(Collected data)

-- ==== Sys2Proof/Machine/Measure.lean ====
section
/-! DEFINITION. What one channel does with stamps and conversions: codes and flags (R86 to R94), averages (R93, R229), window comparators (R106 to R115), accumulators (R145, R146), expectations (R222) and impedance (R151, R152). -/

namespace Sys2Proof.Machine

/-! ### Stamps and codes -/

/-- The dead time of a TDC, 100 ns in fine steps (R114). -/
def tdcDead : Nat := 20480

/-- The stamp of an edge at raw DT `t` on a TDC last taken at `last`: within the dead time it is coarse and MERGED (R114). Answers the stamp, the mark and when the TDC was last taken. -/
def tdcStamp (last : Option Nat) (t : Nat) : Nat × Bool × Option Nat :=
  match last with
  | some l => if l ≤ t && t - l < tdcDead then (t / 128 * 128, true, some l) else (t, false, some t)
  | none => (t, false, some t)

/-- The stamp of a window comparator's edge: coarse and MERGED too where the Taper comparator holds the TDC (R114). -/
def tdcShared (held : Bool) (last : Option Nat) (t : Nat) : Nat × Bool × Option Nat :=
  if held then (t / 128 * 128, true, last) else tdcStamp last t

/-- Index of the first tap, in crossing order, of the segment that holds `sx`: the last tap crossed at or before it, or the first or last segment (R88). -/
def segmentOf (stamps : List Nat) (sx : Int) : Nat :=
  min 7 ((stamps.filter fun (s : Nat) => decide ((s : Int) ≤ sx)).length - 1)

/-- T of R88 with 32 fractional bits: `stamps` and `volts` in crossing order. -/
def rawT (stamps : List Nat) (volts : List Int) (sx : Int) : Int :=
  let i := segmentOf stamps sx
  let sj : Int := stamps.getD i 0
  let sk : Int := stamps.getD (i + 1) 0
  let cj := volts.getD i 0
  let ck := volts.getD (i + 1) 0
  if sk = sj then cj * (2 ^ 32 : Nat)
  else cj * (2 ^ 32 : Nat) + roundDiv ((sx - sj) * (ck - cj) * (2 ^ 32 : Nat)) (sk - sj)

/-- A GAIN of 0 is used as 2^30 (R89). -/
def gainOf (g : Nat) : Int := if g = 0 then (2 ^ 30 : Nat) else (g : Int)

/-- OFS and GAIN of an input in a range (R89). -/
def Chan.coefs (c : Chan) (isI low : Bool) : Int × Int :=
  if !isI then (sgn 32 (c.get CH_VOFS_OFS), gainOf (c.get CH_VGAIN_GAIN))
  else if low then (sgn 32 (c.get CH_IOFSL_OFS), gainOf (c.get CH_IGAINL_GAIN))
  else (sgn 32 (c.get CH_IOFSH_OFS), gainOf (c.get CH_IGAINH_GAIN))

/-- The unrounded code, 32 fractional bits, of a raw T value with as many (R89). -/
def Chan.uOf (c : Chan) (isI low : Bool) (t32 : Int) : Int :=
  let (ofs, gain) := c.coefs isI low
  let tc := roundDiv ((t32 - ofs * (2 ^ 32 : Nat)) * gain) (2 ^ 30 : Nat)
  if isI && !low then tc else roundDiv tc 10

/-- The code of a raw T value, rounded once (R89). -/
def Chan.codeOf (c : Chan) (isI low : Bool) (t32 : Int) : Int :=
  let (ofs, gain) := c.coefs isI low
  let tc := roundDiv ((t32 - ofs * (2 ^ 32 : Nat)) * gain) (2 ^ 30 : Nat)
  roundDiv tc (if isI && !low then (2 ^ 32 : Nat) else 10 * (2 ^ 32 : Nat))

/-- Outside the specified range (R90). -/
def ovrOf (isI low : Bool) (code : Int) : Bool :=
  if !isI then code < -16000000 || 24000000 < code
  else if low then code < -16000000 || 16000000 < code
  else code < -160000000 || 160000000 < code

/-- The span-end code of a CLIP conversion (R90). -/
def clipCode (isI low above : Bool) : Int :=
  if isI && !low then (if above then 248000000 else -168000000)
  else (if above then 24800000 else -16800000)

/-- The I-range in force at DT `t`: 1 = L (R94). -/
def Chan.rangeAt (c : Chan) (t : Nat) : Bool :=
  if t < c.irAt then c.irPrev == 1 else c.on CH_MCTL_IRANGE

/-- Age in whole minutes of the last completed calibration at DT `t`; none before the first (R97). -/
def Chan.calAge (c : Chan) (isI : Bool) (t : Nat) : Option Nat :=
  (if isI then c.ageI else c.ageV).map fun a => (t - a) / (60 * 204800000000)

/-- The flag word of a conversion (R91, bit order of CH_IFLG). STALE: the last calibration is more than 60 minutes old. -/
def Chan.flagsOf (c : Chan) (isI falling ovr clip merged taperr tdcerr : Bool) (dt : Nat) : Nat :=
  let low := c.rangeAt dt
  let blank := if isI then c.irAt ≤ dt && dt < c.blank else dt < c.blankV
  let cm := if isI then c.cmI else c.cmV
  let calb := if isI then c.calI else c.calV
  let stale := match (if isI then c.ageI else c.ageV) with
    | some a => a + 3600 * 204800000000 < dt
    | none => true
  let bad := clip || taperr || blank || cm || calb || tdcerr || (merged && c.on CH_MCTL_MRGX)
  b2n (!bad) + 2 * b2n falling + 4 * b2n ovr + 8 * b2n clip + 16 * b2n merged + 32 * b2n taperr +
    64 * b2n blank + 128 * b2n cm + 256 * b2n calb + 512 * b2n stale + 1024 * b2n tdcerr +
    2048 * b2n (isI && low)
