/-- A bad CRC (R63): discarded, counted; it is still repeated. -/
def Device.beaconBad (d : Device) : Device :=
  (d.setB BCN_STAT_CRC_ERR true).bump BCN_CNT_CRCCNT 1

/-- An execute-at message is scheduled at EXEC_AT (R69). -/
def Device.schedExec (e : BExec) (d : Device) : Device := d.bc fun b => { b with execs := putExec e b.execs }

/-- The low 56 bits of the identity fingerprint (R64, R422). -/
def idLow : Nat := (Config.identity 0 % 2 ^ 32 + Config.identity 1 % 2 ^ 32 * 2 ^ 32) % 2 ^ 56

/-- The kind of execute-at of a downstream TYPE (R64). -/
def execKind (typ : Nat) : Option Nat :=
  match typ with | 5 => some 0 | 7 => some 1 | 6 => some 2 | _ => none

/-- A 2 µs cycle starts at the master (R61, R65): a reply window's cycle is silent; otherwise the first queued frame goes out, or an addressed frame of enumeration or calibration, or IDLE. -/
def Device.beaconCycle (d : Device) : Device :=
  if d.role != 2 || d.dt % (2 * usLen) != 0 then d
  else if d.bcn.hush == 2 then d.bc fun b => { b with hush := 1, down := [] }
  else
    let addr := d.bcn.hush == 0
    let d := d.bc fun b => { b with hush := 0 }
    let send := fun (f : BFrame) (d : Device) =>
      let f := { f with seq := d.bcn.seq % 256 }
      d.bc fun b => { b with down := f.bytes, seq := (b.seq + 1) % 256 }
    match d.bcn.downQ with
    | f :: rest =>
      let d := d.bc fun b => { b with downQ := rest }
      match execKind f.typ with
      | some k =>
        let at_ := max f.execAt (d.dt + d.lead)
        let d := if k ≤ 1 && !f.relayed then d.evrelIssue k (f.payload % 256) at_ else d
        (send { f with execAt := at_ } d).schedExec ⟨k, f.payload % 256, f.payload / 256 % 256, at_⟩
      | none => send (if f.typ == 4 then { f with execAt := d.dt } else f) d
    | [] =>
      match addr, d.bcn.enumPos, d.bcn.cal with
      | true, some p, _ =>
        if d.bcn.offeredAt.isSome then send { typ := 0 } d
        else (send { typ := 1, dest := 0xFF, payload := p } d).bc fun b => { b with offeredAt := some d.dt, hush := 2 }
      | true, none, some c =>
        (send { typ := 2, dest := c.pos } d).bc fun b => { b with t1 := d.dt, hush := 2 }
      | _, _, _ => send { typ := 0 } d

/-- A member receives IDLE and repeats it (R63). -/
def Device.beaconIdle (d : Device) : Device := if d.role == 1 then d.heard else d

/-- A member receives ENUM at frame instant `d.dt` (R65, R66): without a position it takes the one offered and replies; the overflow probe 0xFF gives none. -/
def Device.beaconEnum (p : Nat) (d : Device) : Device :=
  if d.role != 1 then d
  else
    let d := d.heard
    let has := d.on DEV_POS_VALID
    let answer := fun d : Device => d.bc fun b => { b with reply := some (d.dt + usLen, 0x81, idLow) }
    if !has && 1 ≤ p && p ≤ 15 then answer ((d.set DEV_POS_DEVICE p).setB DEV_POS_VALID true)
    else if !has && p == 0xFF then answer d
    else if has && d.pos == p then answer d
    else d

/-- The addressed member receives DREQ, stamped `t2` (R65, R67): it replies 1,000 ns later with that turnaround. -/
def Device.beaconDreq (dest t2 : Nat) (d : Device) : Device :=
  if d.role == 1 && d.on DEV_POS_VALID && d.pos == dest then
    d.heard.bc fun b => { b with reply := some (t2 + usLen, 0x82, usLen) }
  else d

/-- A member receives OFFSET (R67). -/
def Device.beaconOffset (dest dp : Nat) (d : Device) : Device :=
  if d.role == 1 && d.on DEV_POS_VALID && d.pos == dest then
    (d.heard.set BCN_DELAY_D dp).setB BCN_STAT_CAL_DONE true
  else d

/-- A member receives EPOCH, stamped `arr` (R68): the residual, then a step, steering, or the loss of alignment. -/
def Device.beaconEpoch (execAt arr : Nat) (set_ force : Bool) (d : Device) : Device :=
  if d.role != 1 then d
  else
    let d := d.heard
    if !d.on BCN_STAT_CAL_DONE then d
    else
      let r : Int := (execAt : Int) + (d.get BCN_DELAY_D : Int) - arr
      let d := d.set BCN_RESID_RES (uns 32 r)
      if set_ && (!d.on BCN_STAT_ALIGNED || force) then
        { (d.setB BCN_STAT_ALIGNED true).clearUnc with tb := { d.tb with stepBy := some r } }
      else if r.natAbs ≤ 64 then d
      else if d.on BCN_STAT_ALIGNED then (d.setB BCN_STAT_ALIGNED false).raise 234
      else d

/-- ENUM_ACK reaches the master (R66): the next position is offered; after position 15 the overflow probe; an answer to the probe is an overflow and ends enumeration. -/
def Device.enumEnd (d : Device) : Device :=
  let n := d.bcn.found
  let d := (d.set BCN_STAT_MEMBERS n).bc fun b => { b with enumPos := none, offeredAt := none }
  let d := d.raise 237
  if n == 0 then d else d.bc fun b => { b with cal := some ⟨1, 0, 0⟩ }
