/-- Brings bucket `b` into the cache (R321): a hit becomes most recently used; a miss takes a free way of its set or the least recently used one, written back when dirty. Answers an error and the line's address. -/
def Device.ctLine (b : Nat) (d : Device) : Device × Nat × Nat :=
  match d.ct.lines.find? fun l => l.bucket == b with
  | some l => (d.modCt fun t => { t with lines := l :: t.lines.erase l }, 0, lineAddr l)
  | none =>
    let d := d.bump CT_CNT_CCMISS 1
    let set := d.ct.lines.filter fun l => l.bucket % 1024 == b % 1024
    let free := (List.range 4).find? fun w => !(set.any fun l => l.way == w)
    let (d, e, way) := match free, set.getLast? with
      | some w, _ => (d, 0, w)
      | none, some v =>
        if v.dirty then
          match d.copyLines 16 (lineAddr v) (d.bucketAddr v.bucket) with
          | (d, e) => (d.modCt fun t => { t with lines := t.lines.erase v }, e, v.way)
        else (d.modCt fun t => { t with lines := t.lines.erase v }, 0, v.way)
      | none, none => (d, 0, 0)
    if e != 0 then (d, e, 0)
    else
      let l : CLine := ⟨way, b, false⟩
      match d.copyLines 16 (d.bucketAddr b) (lineAddr l) with
      | (d, 0) => (d.modCt fun t => { t with lines := l :: t.lines }, 0, lineAddr l)
      | (d, e) => (d, e, 0)

/-- The image of record handle `h` (bucket × 8 + slot), through the cache. -/
def Device.ctRead (h : Nat) (d : Device) : Device × Nat × Nat :=
  match d.ctLine (h / 8) with
  | (d, 0, a) => match d.readMem 33 4 (a + h % 8 * 128) 128 with | (d, r) => (d, r.err, r.data)
  | (d, e, _) => (d, e, 0)

/-- Stores an image at handle `h`; its line becomes dirty. -/
def Device.ctWrite (h m : Nat) (d : Device) : Device × Nat :=
  match d.ctLine (h / 8) with
  | (d, 0, a) =>
    match d.writeMem 33 5 (a + h % 8 * 128) 128 m false with
    | (d, r) => (d.modCt fun t => { t with lines := t.lines.map fun l => if l.bucket == h / 8 then { l with dirty := true } else l }, r.err)
  | (d, e, _) => (d, e)

/-- Row CT_FLUSH_DONE: every dirty line is written back (R321). -/
def Device.ctFlushLines : List CLine → Device → Device × Nat
  | [], d => (d, 0)
  | l :: t, d =>
    if l.dirty then
      match d.copyLines 16 (lineAddr l) (d.bucketAddr l.bucket) with
      | (d, 0) => Device.ctFlushLines t (d.modCt fun x =>
          { x with lines := x.lines.map fun y => if y.bucket == l.bucket then { y with dirty := false } else y })
      | (d, e) => (d, e)
    else Device.ctFlushLines t d

def Device.ctFlushDone (d : Device) : Device :=
  if !d.on CT_STAT_FLUSHBUSY then d
  else match d.ctFlushLines d.ct.lines with
    | (_, 3) => d
    | (d, _) => d.setB CT_STAT_FLUSHBUSY false

/-- CT_CTL.EN has been set (R321): the cache is invalid and the recount begins. -/
def Device.ctEnable (d : Device) : Device :=
  (d.modCt fun t => { t with lines := [] }).setB CT_STAT_RECOUNT true

/-- The record slots of the table that hold a cell, counted over the listed bytes: `last` is the slot counted last. -/
def liveCount (base : Nat) : Option Nat → List Host.Cell → Nat
  | _, [] => 0
  | last, c :: t =>
    if base ≤ c.1 && c.1 < base + 0x8000000 && (c.1 - base) % 128 < 8 && last != some ((c.1 - base) / 128) then
      1 + liveCount base (some ((c.1 - base) / 128)) t
    else liveCount base last t

/-- Row CT_RECOUNT_DONE (R321). -/
def Device.ctRecountDone (d : Device) : Device :=
  if d.on CT_STAT_RECOUNT then
    (d.set CT_STAT_LIVE (liveCount (d.get CT_BASE_ADDR) none d.mem)).setB CT_STAT_RECOUNT false
  else d

/-! ### The index (R320) -/

/-- Bucket `b_j` of a cell. -/
def Device.ctHash (j id : Nat) (d : Device) : Nat :=
  let key := (List.range 4).flatMap fun w => toBytes 4 (d.get (if j == 0 then CT_HKEY0_KEY w else CT_HKEY1_KEY w))
  ofBytes ((shake256 (key ++ toBytes 8 id)).take 4) % 2 ^ 17

/-- The cell IDs of the eight records of bucket `b`. -/
def Device.ctIds (b : Nat) (d : Device) : Device × Nat × List Nat :=
  match d.ctLine b with
  | (d, 0, a) =>
    match d.readMem 33 4 a 1024 with
    | (d, ⟨v, 0⟩) => (d, 0, (List.range 8).map fun r => bits v (1024 * r) 64)
    | (d, ⟨_, e⟩) => (d, e, [])
  | (d, e, _) => (d, e, [])

/-- Looks a cell up in both buckets (R320). Answers an error and its handle. -/
def Device.ctFind (id : Nat) (d : Device) : Device × Nat × Option Nat :=
  let b0 := d.ctHash 0 id
  let b1 := d.ctHash 1 id
  match d.ctIds b0 with
  | (d, 0, xs) =>
    match xs.findIdx? (· == id) with
    | some r => (d, 0, some (b0 * 8 + r))
    | none =>
      match d.ctIds b1 with
      | (d, 0, ys) => (d, 0, (ys.findIdx? (· == id)).map (b1 * 8 + ·))
      | (d, e, _) => (d, e, none)
  | (d, e, _) => (d, e, none)

/-- A free slot for a new cell: in the bucket that holds fewer records, a tie to b_0 (R320). None with FULL, counted and reported. -/
def Device.ctSlot (id : Nat) (d : Device) : Device × Nat × Option Nat :=
  let b0 := d.ctHash 0 id
  let b1 := d.ctHash 1 id
  match d.ctIds b0 with
  | (d, 0, xs) =>
    match d.ctIds b1 with
    | (d, 0, ys) =>
      let n0 := (xs.filter (· != 0)).length
      let n1 := (ys.filter (· != 0)).length
      if 8 ≤ n0 && 8 ≤ n1 then ((d.bump CT_CNT_FULL 1).raise 263, 0, none)
      else if n1 < n0 then (d, 0, (ys.findIdx? (· == 0)).map (b1 * 8 + ·))
      else (d, 0, (xs.findIdx? (· == 0)).map (b0 * 8 + ·))
    | (d, e, _) => (d, e, none)
  | (d, e, _) => (d, e, none)

def Device.ctLive (n : Int) (d : Device) : Device := d.set CT_STAT_LIVE ((d.get CT_STAT_LIVE : Int) + n).toNat

/-! ### Leaves and batches (R322) -/

/-- Queues a device record (R415). -/
def Device.putRecord (kind lcn idx dt : Nat) (data : List Nat) (d : Device) : Device :=
  { d with records := d.records ++ [{ kind := kind, typ := 0, lcn := lcn, idx := idx, dt := dt, data := data }] }

/-- Must a change that needs a leaf stall (R322, R415). -/
def Device.leafStall (d : Device) : Bool :=
  4 ≤ d.ct.closed.length || (d.on SEC_RECCFG_LEAFREC && 256 ≤ d.records.length)

/-- Closes the open batch unless it is empty (R322). -/
def Device.closeBatch (d : Device) : Device :=
  if d.ct.leaves.isEmpty then d
  else
    let n := d.get CT_BATCH_NUM
    let d := d.modCt fun t => { t with leaves := [], closed := t.closed ++ [⟨n, t.leaves, d.dt⟩] }
    (((d.set CT_BATCH_NUM (n + 1)).set CT_BSTAT_LEAVES 0).set CT_BSTAT_QUEUED d.ct.closed.length).raise 264

/-- MAXLEAF and MAXMS within their ranges (R341). -/
def Device.maxLeaf (d : Device) : Nat := max 1 (min 4096 (d.get CT_SEALCFG_MAXLEAF))
def Device.maxMs (d : Device) : Nat := max 1 (min 10000 (d.get CT_SEALCFG_MAXMS))

/-- Sends a local change on every link that replicates its new state (R324). -/
def Device.replicate (m : Nat) (d : Device) : Device :=
  (List.range 4).foldl (fun d l =>
    if d.on (CT_REPCTL_TX l) && 1 ≤ cellState m && bit (d.get (CT_REPCTL_STATEMASK l)) (cellState m - 1) then
      d.fefQueue l 3 (toBytes 128 m ++ toBytes 8 (cellCarrier m) ++ toBytes 4 (d.lcn 0) ++
        toBytes 8 (cellUpd m) ++ toBytes 4 (b2n (d.on (CT_REPCTL_MAPTX l))))
    else d) d

/-- A changed image takes its place in the open batch (R322): BATCH, LEAF and UPDDT are written, SEALED and REPL clear, the leaf is hashed. `free` frees the slot after a retire. Answers the first memory error. -/
def Device.ctChange (h m : Nat) (free : Bool) (d : Device) : Device × Nat :=
  let i := d.ct.leaves.length
  let m := setFields m [(96, 12, i), (128, 64, d.get CT_BATCH_NUM), (640, 64, d.dt), (93, 1, 0), (92, 1, 0)]
  let m := if free then setBits m 64 8 0 else m
  match d.ctWrite h (if free then 0 else m) with
  | (d, 0) =>
    let leaf : Leaf := ⟨h, d.dt, shake256 (toBytes 128 m)⟩
    let d := d.modCt fun t => { t with first := if t.leaves.isEmpty then d.dt else t.first, leaves := t.leaves ++ [leaf] }
    let d := d.set CT_BSTAT_LEAVES (i + 1)
    let d := if d.on SEC_RECCFG_LEAFREC then d.putRecord 3 (cellLcn m) i d.dt (toBytes 128 m) else d
    let d := d.replicate m
    (if (d.on CT_CTL_AUTOSEAL && d.maxLeaf ≤ i + 1) || 4096 ≤ i + 1 then d.closeBatch else d, 0)
  | (d, e) => (d, e)

/-- Row BATCH_AGE_CLOSE (R322). -/
def Device.batchAgeClose (d : Device) : Device :=
  if d.on CT_CTL_AUTOSEAL && !d.ct.leaves.isEmpty && d.ct.first + d.maxMs * 1000 * usLen ≤ d.dt then d.closeBatch else d

/-- One level of the Merkle tree (R416). -/
def merkleLevel : List (List Nat) → List (List Nat)
  | a :: b :: t => shake256 (1 :: a ++ b) :: merkleLevel t
  | xs => xs

/-- The root: levels until one node remains. -/
def merkleRoot : Nat → List (List Nat) → List Nat
  | 0, xs => xs.headD []
  | n + 1, xs => if xs.length ≤ 1 then xs.headD [] else merkleRoot n (merkleLevel xs)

Action item. Copy the entries above exactly, but only from the line holding "let ck := volts.getD (i + 1) 0" through the line holding "2^30 (R89). -/", both included.

Solution for this task.
  let ck := volts.getD (i + 1) 0
  if sk = sj then cj * (2 ^ 32 : Nat)
  else cj * (2 ^ 32 : Nat) + roundDiv ((sx - sj) * (ck - cj) * (2 ^ 32 : Nat)) (sk - sj)

/-- A GAIN of 0 is used as 2^30 (R89). -/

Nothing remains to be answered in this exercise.